Three years later, the 93-year-old is set to graduate from the private nonprofit college Saturday. Along with Saratoga Springs mayor Mia Love, Wagnon will speak to more than 470 graduates at to the school's first online program graduation ceremony at Salt Lake City's Capitol Theater, 50 W. 200 South.

Democratic Utah Congressman Jim Matheson, who fended off a challenge from rising Republican star Love last year, was set to address more than 160 graduates from the school's Salt Lake City-Murray campus Friday night.

"The computer gave me more trouble than the courses," said a vibrant Wagnon, wearing an argyle sweater, blazer and tie for a recent interview. He had owned a computer before starting his MBA, "but all I used it for is to write letters I didn't have to use an eraser on."

Wagnon mastered graphing software, statistics and money management in the program, and wrote his final capstone paper about his own life.

"One instructor said, 'At your age, you've got a legacy for posterity,' " he said.

The son of an Oklahoma preacher and farmer who went to school in a horse-drawn buggy, Wagnon served in the U.S. Air Force and was discharged in 1945. He earned a bachelor's degree in mechanical engineering, then started a wide-ranging career that would take him from project management to home building to sales. He owned his own industrial gear sales company for 25 years, then moved on to manufactured home and real estate sales.

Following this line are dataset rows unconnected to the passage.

/-! ### setFreq -/

@[simp] theorem setFreq_phase (y : Sym) (v : Word) (s : State) : (setFreq y v s).phase = s.phase := rfl
@[simp] theorem setFreq_err (y : Sym) (v : Word) (s : State) : (setFreq y v s).err = s.err := rfl
@[simp] theorem setFreq_errInfo (y : Sym) (v : Word) (s : State) : (setFreq y v s).errInfo = s.errInfo := rfl
@[simp] theorem setFreq_ePhase (y : Sym) (v : Word) (s : State) : (setFreq y v s).ePhase = s.ePhase := rfl
@[simp] theorem setFreq_freq (y : Sym) (v : Word) (s : State) : (setFreq y v s).freq = update s.freq y v := rfl
@[simp] theorem setFreq_total (y : Sym) (v : Word) (s : State) : (setFreq y v s).total = s.total := rfl
@[simp] theorem setFreq_scnt (y : Sym) (v : Word) (s : State) : (setFreq y v s).scnt = s.scnt := rfl
@[simp] theorem setFreq_clen (y : Sym) (v : Word) (s : State) : (setFreq y v s).clen = s.clen := rfl
@[simp] theorem setFreq_cbits (y : Sym) (v : Word) (s : State) : (setFreq y v s).cbits = s.cbits := rfl
@[simp] theorem setFreq_node (y : Sym) (v : Word) (s : State) : (setFreq y v s).node = s.node := rfl
@[simp] theorem setFreq_ncnt (y : Sym) (v : Word) (s : State) : (setFreq y v s).ncnt = s.ncnt := rfl
@[simp] theorem setFreq_root (y : Sym) (v : Word) (s : State) : (setFreq y v s).root = s.root := rfl
@[simp] theorem setFreq_cur (y : Sym) (v : Word) (s : State) : (setFreq y v s).cur = s.cur := rfl
@[simp] theorem setFreq_wacc (y : Sym) (v : Word) (s : State) : (setFreq y v s).wacc = s.wacc := rfl
@[simp] theorem setFreq_wcnt (y : Sym) (v : Word) (s : State) : (setFreq y v s).wcnt = s.wcnt := rfl
@[simp] theorem setFreq_rbuf (y : Sym) (v : Word) (s : State) : (setFreq y v s).rbuf = s.rbuf := rfl
@[simp] theorem setFreq_rcnt (y : Sym) (v : Word) (s : State) : (setFreq y v s).rcnt = s.rcnt := rfl
@[simp] theorem setFreq_sinkOpen (y : Sym) (v : Word) (s : State) : (setFreq y v s).sinkOpen = s.sinkOpen := rfl
@[simp] theorem setFreq_src (y : Sym) (v : Word) (s : State) : (setFreq y v s).src = s.src := rfl
@[simp] theorem setFreq_spos (y : Sym) (v : Word) (s : State) : (setFreq y v s).spos = s.spos := rfl
@[simp] theorem setFreq_sink (y : Sym) (v : Word) (s : State) : (setFreq y v s).sink = s.sink := rfl
@[simp] theorem setFreq_sinkClosed (y : Sym) (v : Word) (s : State) : (setFreq y v s).sinkClosed = s.sinkClosed := rfl
@[simp] theorem setFreq_srcFail (y : Sym) (v : Word) (s : State) : (setFreq y v s).srcFail = s.srcFail := rfl
@[simp] theorem setFreq_sinkFail (y : Sym) (v : Word) (s : State) : (setFreq y v s).sinkFail = s.sinkFail := rfl
@[simp] theorem setFreq_host (y : Sym) (v : Word) (s : State) : (setFreq y v s).host = s.host := rfl
@[simp] theorem setFreq_responses (y : Sym) (v : Word) (s : State) : (setFreq y v s).responses = s.responses := rfl

/-! ### setCode -/

@[simp] theorem setCode_phase (y : Sym) (len : Nat) (w : CodeBits) (s : State) : (setCode y len w s).phase = s.phase := rfl
@[simp] theorem setCode_err (y : Sym) (len : Nat) (w : CodeBits) (s : State) : (setCode y len w s).err = s.err := rfl
@[simp] theorem setCode_errInfo (y : Sym) (len : Nat) (w : CodeBits) (s : State) : (setCode y len w s).errInfo = s.errInfo := rfl
@[simp] theorem setCode_ePhase (y : Sym) (len : Nat) (w : CodeBits) (s : State) : (setCode y len w s).ePhase = s.ePhase := rfl
@[simp] theorem setCode_freq (y : Sym) (len : Nat) (w : CodeBits) (s : State) : (setCode y len w s).freq = s.freq := rfl
@[simp] theorem setCode_total (y : Sym) (len : Nat) (w : CodeBits) (s : State) : (setCode y len w s).total = s.total := rfl
@[simp] theorem setCode_scnt (y : Sym) (len : Nat) (w : CodeBits) (s : State) : (setCode y len w s).scnt = s.scnt := rfl
@[simp] theorem setCode_clen (y : Sym) (len : Nat) (w : CodeBits) (s : State) : (setCode y len w s).clen = update s.clen y (BitVec.ofNat 8 len) := rfl
@[simp] theorem setCode_cbits (y : Sym) (len : Nat) (w : CodeBits) (s : State) : (setCode y len w s).cbits = update s.cbits y w := rfl
@[simp] theorem setCode_node (y : Sym) (len : Nat) (w : CodeBits) (s : State) : (setCode y len w s).node = s.node := rfl
@[simp] theorem setCode_ncnt (y : Sym) (len : Nat) (w : CodeBits) (s : State) : (setCode y len w s).ncnt = s.ncnt := rfl
@[simp] theorem setCode_root (y : Sym) (len : Nat) (w : CodeBits) (s : State) : (setCode y len w s).root = s.root := rfl
@[simp] theorem setCode_cur (y : Sym) (len : Nat) (w : CodeBits) (s : State) : (setCode y len w s).cur = s.cur := rfl
@[simp] theorem setCode_wacc (y : Sym) (len : Nat) (w : CodeBits) (s : State) : (setCode y len w s).wacc = s.wacc := rfl
@[simp] theorem setCode_wcnt (y : Sym) (len : Nat) (w : CodeBits) (s : State) : (setCode y len w s).wcnt = s.wcnt := rfl
@[simp] theorem setCode_rbuf (y : Sym) (len : Nat) (w : CodeBits) (s : State) : (setCode y len w s).rbuf = s.rbuf := rfl
@[simp] theorem setCode_rcnt (y : Sym) (len : Nat) (w : CodeBits) (s : State) : (setCode y len w s).rcnt = s.rcnt := rfl
@[simp] theorem setCode_sinkOpen (y : Sym) (len : Nat) (w : CodeBits) (s : State) : (setCode y len w s).sinkOpen = s.sinkOpen := rfl
@[simp] theorem setCode_src (y : Sym) (len : Nat) (w : CodeBits) (s : State) : (setCode y len w s).src = s.src := rfl
@[simp] theorem setCode_spos (y : Sym) (len : Nat) (w : CodeBits) (s : State) : (setCode y len w s).spos = s.spos := rfl
@[simp] theorem setCode_sink (y : Sym) (len : Nat) (w : CodeBits) (s : State) : (setCode y len w s).sink = s.sink := rfl
@[simp] theorem setCode_sinkClosed (y : Sym) (len : Nat) (w : CodeBits) (s : State) : (setCode y len w s).sinkClosed = s.sinkClosed := rfl
@[simp] theorem setCode_srcFail (y : Sym) (len : Nat) (w : CodeBits) (s : State) : (setCode y len w s).srcFail = s.srcFail := rfl
@[simp] theorem setCode_sinkFail (y : Sym) (len : Nat) (w : CodeBits) (s : State) : (setCode y len w s).sinkFail = s.sinkFail := rfl
@[simp] theorem setCode_host (y : Sym) (len : Nat) (w : CodeBits) (s : State) : (setCode y len w s).host = s.host := rfl
@[simp] theorem setCode_responses (y : Sym) (len : Nat) (w : CodeBits) (s : State) : (setCode y len w s).responses = s.responses := rfl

He was living in Idaho Falls when he saw the newspaper ad.

"Well, I needed something to do, so I took it," he said.

Online MBAs from Stevens-Henager typically cost between $28,000 and $29,000, according to online advancement coordinator J'Ann Sherry, though Wagnon said a scholarship paid for most of his education.

Now that he's finished Wagnon said he plans to write — he's revising a novel he wrote about a teenager on a wagon train in the 1870s — and speak. He's talking to Stevens-Henager about doing outreach work for the school.

"Everyone is interested in someone who's out of the mold, and I'm definitely out of the mold ... I'll talk to anybody that forms an audience," he said with the sparkle of a longtime salesman.

He has four children and 20 grandchildren, and recently married 78-year-old Delores Bennion after the death of his wife. The couple lives in Toquerville.

"Well, at my age most people say I couldn't do [the program,] and it's true for my family too," he said. "But I'm doing it and they appreciate that. They think it's great."